Most never do, why history keeps repeating.


----------



## Ken N Tx (Dec 22, 2015)

2009 to 2015 the younger generation got their plastic!!!


----------



## Don M. (Dec 22, 2015)

If some of these people stopped and added up all the money they are wasting on Interest Payments, they might understand why they never seem to get ahead.  Virtually everyone will have to take on some debt...buying a house, for example....but to put everything on a credit card, then just paying the minimum balance, is a sure recipe for financial disaster.


----------



## Son_of_Perdition (Dec 22, 2015)

It's all a game.  What your outcome will be is how you choose to play the game.  After 2007-08 (my personal 'Armagedgon') and my semi-forced retirement I chose to play the game closer to my chest.  I had bought 2 autos within one year of each other.  I had 3 credit cards and 2 retail cards, which I carried balances simply because of a my personal misunderstanding of how credit worked.  Back in the 90's after the Reagan 'trickle down theory' the push was on to get on the band wagon of OPM (other peoples money).  Charles Givens, Robert Allen and others were my inspiration.  In 1991, I had just bought a larger home and was living the high life, never worrying about tomorrow, then late 2009 came and I was staring at my poor health choices and learning how to cope without a job.  I survived since both health wise & financially.  I slowly won my play and decided to get out of the game.  As stated many times before I went cash/debit card only.  It worked for me.

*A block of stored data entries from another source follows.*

-- ==== Sys2Proof/Machine/Set.lean ====
section
/-! DEFINITION. The raw insertion instructions SET.T (R140, R142 to R150) and SETD.T (R141, R151 to
R159), one meaning each. -/

namespace Sys2Proof.Machine

/-- `SET.U8` (R142). -/
def execSetU8 (le : Bool) (len : BitVec 7) (start : BitVec 16) (s : State) :
    Host.Outcome State Fault Refusal :=
  .next (opSet .u8 { start := start, len := len, le := le } s)

/-- `SET.I8` (R143). -/
def execSetI8 (le : Bool) (len : BitVec 7) (start : BitVec 16) (s : State) :
    Host.Outcome State Fault Refusal :=
  .next (opSet .i8 { start := start, len := len, le := le } s)

/-- `SET.U16` (R144). -/
def execSetU16 (le : Bool) (len : BitVec 7) (start : BitVec 16) (s : State) :
    Host.Outcome State Fault Refusal :=
  .next (opSet .u16 { start := start, len := len, le := le } s)

/-- `SET.I16` (R145). -/
def execSetI16 (le : Bool) (len : BitVec 7) (start : BitVec 16) (s : State) :
    Host.Outcome State Fault Refusal :=
  .next (opSet .i16 { start := start, len := len, le := le } s)

/-- `SET.U32` (R146). -/
def execSetU32 (le : Bool) (len : BitVec 7) (start : BitVec 16) (s : State) :
    Host.Outcome State Fault Refusal :=
  .next (opSet .u32 { start := start, len := len, le := le } s)

/-- `SET.I32` (R147). -/
def execSetI32 (le : Bool) (len : BitVec 7) (start : BitVec 16) (s : State) :
    Host.Outcome State Fault Refusal :=
  .next (opSet .i32 { start := start, len := len, le := le } s)

/-- `SET.U64` (R148). -/
def execSetU64 (le : Bool) (len : BitVec 7) (start : BitVec 16) (s : State) :
    Host.Outcome State Fault Refusal :=
  .next (opSet .u64 { start := start, len := len, le := le } s)

/-- `SET.I64` (R149). -/
def execSetI64 (le : Bool) (len : BitVec 7) (start : BitVec 16) (s : State) :
    Host.Outcome State Fault Refusal :=
  .next (opSet .i64 { start := start, len := len, le := le } s)

/-- `SET.F32` (R150). -/
def execSetF32 (le : Bool) (len : BitVec 7) (start : BitVec 16) (s : State) :
    Host.Outcome State Fault Refusal :=
  .next (opSet .f32 { start := start, len := len, le := le } s)

/-- `SETD.U8` (R151). -/
def execSetdU8 (k : BitVec 4) (s : State) : Host.Outcome State Fault Refusal :=
  .next (withSlot k s fun d => opSet .u8 d.layout)

/-- `SETD.I8` (R152). -/
def execSetdI8 (k : BitVec 4) (s : State) : Host.Outcome State Fault Refusal :=
  .next (withSlot k s fun d => opSet .i8 d.layout)

/-- `SETD.U16` (R153). -/
def execSetdU16 (k : BitVec 4) (s : State) : Host.Outcome State Fault Refusal :=
  .next (withSlot k s fun d => opSet .u16 d.layout)

/-- `SETD.I16` (R154). -/
def execSetdI16 (k : BitVec 4) (s : State) : Host.Outcome State Fault Refusal :=
  .next (withSlot k s fun d => opSet .i16 d.layout)

/-- `SETD.U32` (R155). -/
def execSetdU32 (k : BitVec 4) (s : State) : Host.Outcome State Fault Refusal :=
  .next (withSlot k s fun d => opSet .u32 d.layout)

/-- `SETD.I32` (R156). -/
def execSetdI32 (k : BitVec 4) (s : State) : Host.Outcome State Fault Refusal :=
  .next (withSlot k s fun d => opSet .i32 d.layout)

/-- `SETD.U64` (R157). -/
def execSetdU64 (k : BitVec 4) (s : State) : Host.Outcome State Fault Refusal :=
  .next (withSlot k s fun d => opSet .u64 d.layout)

/-- `SETD.I64` (R158). -/
def execSetdI64 (k : BitVec 4) (s : State) : Host.Outcome State Fault Refusal :=
  .next (withSlot k s fun d => opSet .i64 d.layout)

/-- `SETD.F32` (R159). -/
def execSetdF32 (k : BitVec 4) (s : State) : Host.Outcome State Fault Refusal :=
  .next (withSlot k s fun d => opSet .f32 d.layout)

end Sys2Proof.Machine
end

During that time when the government bailed out big business & even bigger banks I wasn't on that gravy train.  I sold my home at a reduced (market value) price in 2011, sold my newest auto & paid off my oldest, and watched in dismay the plight other victims of our own decision making mistakes.  I watched the auto market with interest.  If you could reach the counter and had a few dollars to put down you could basically buy any car on the lot.  Stimulate the economy was the cry, get out spend your savings, the interest rate is too low and your ROI was losing money.  Buy, buy, buy was the banks underlying push to get your savings working for them.  Qualifying for a home became easier after the lean years.  Home sizes once again started large-sizing and the people were trading up because it made them look more prosperous.  

The economy is a house of cards & the creative accounting used to figure the job market is a house of mirrors.  The average wage has gone down and the pay & rewards for CEO's has gone through the roof.  The banks started pushing the points, rewards & cash back offers to entice you to spend more, because they knew that a higher percentage of users will carry a balance (56-44%) than will pay off their balances monthly.  Small steps for a greater gain.  It's how casinos make their money.  They don't want you to win but figure it's a cheap way to advertise & get others playing their games, in the end with the odds stacked against you they will win.  The government economists wanted to create a make believe world that everything is coming up roses and you shouldn't be worried about the future.  Big businesses have eliminated most pension plans and have quit matching your 401K's.  It's now up to you to protect your future.  Politicians are talking about raising the retirement age & reducing SS benefits, they can no longer pretend that SS is solvent simply because they started back in the 50's pilfering SS funds to build interstates, pay off war debt and fund other pork barrel legislation & never paying back the funds.  USING OPM!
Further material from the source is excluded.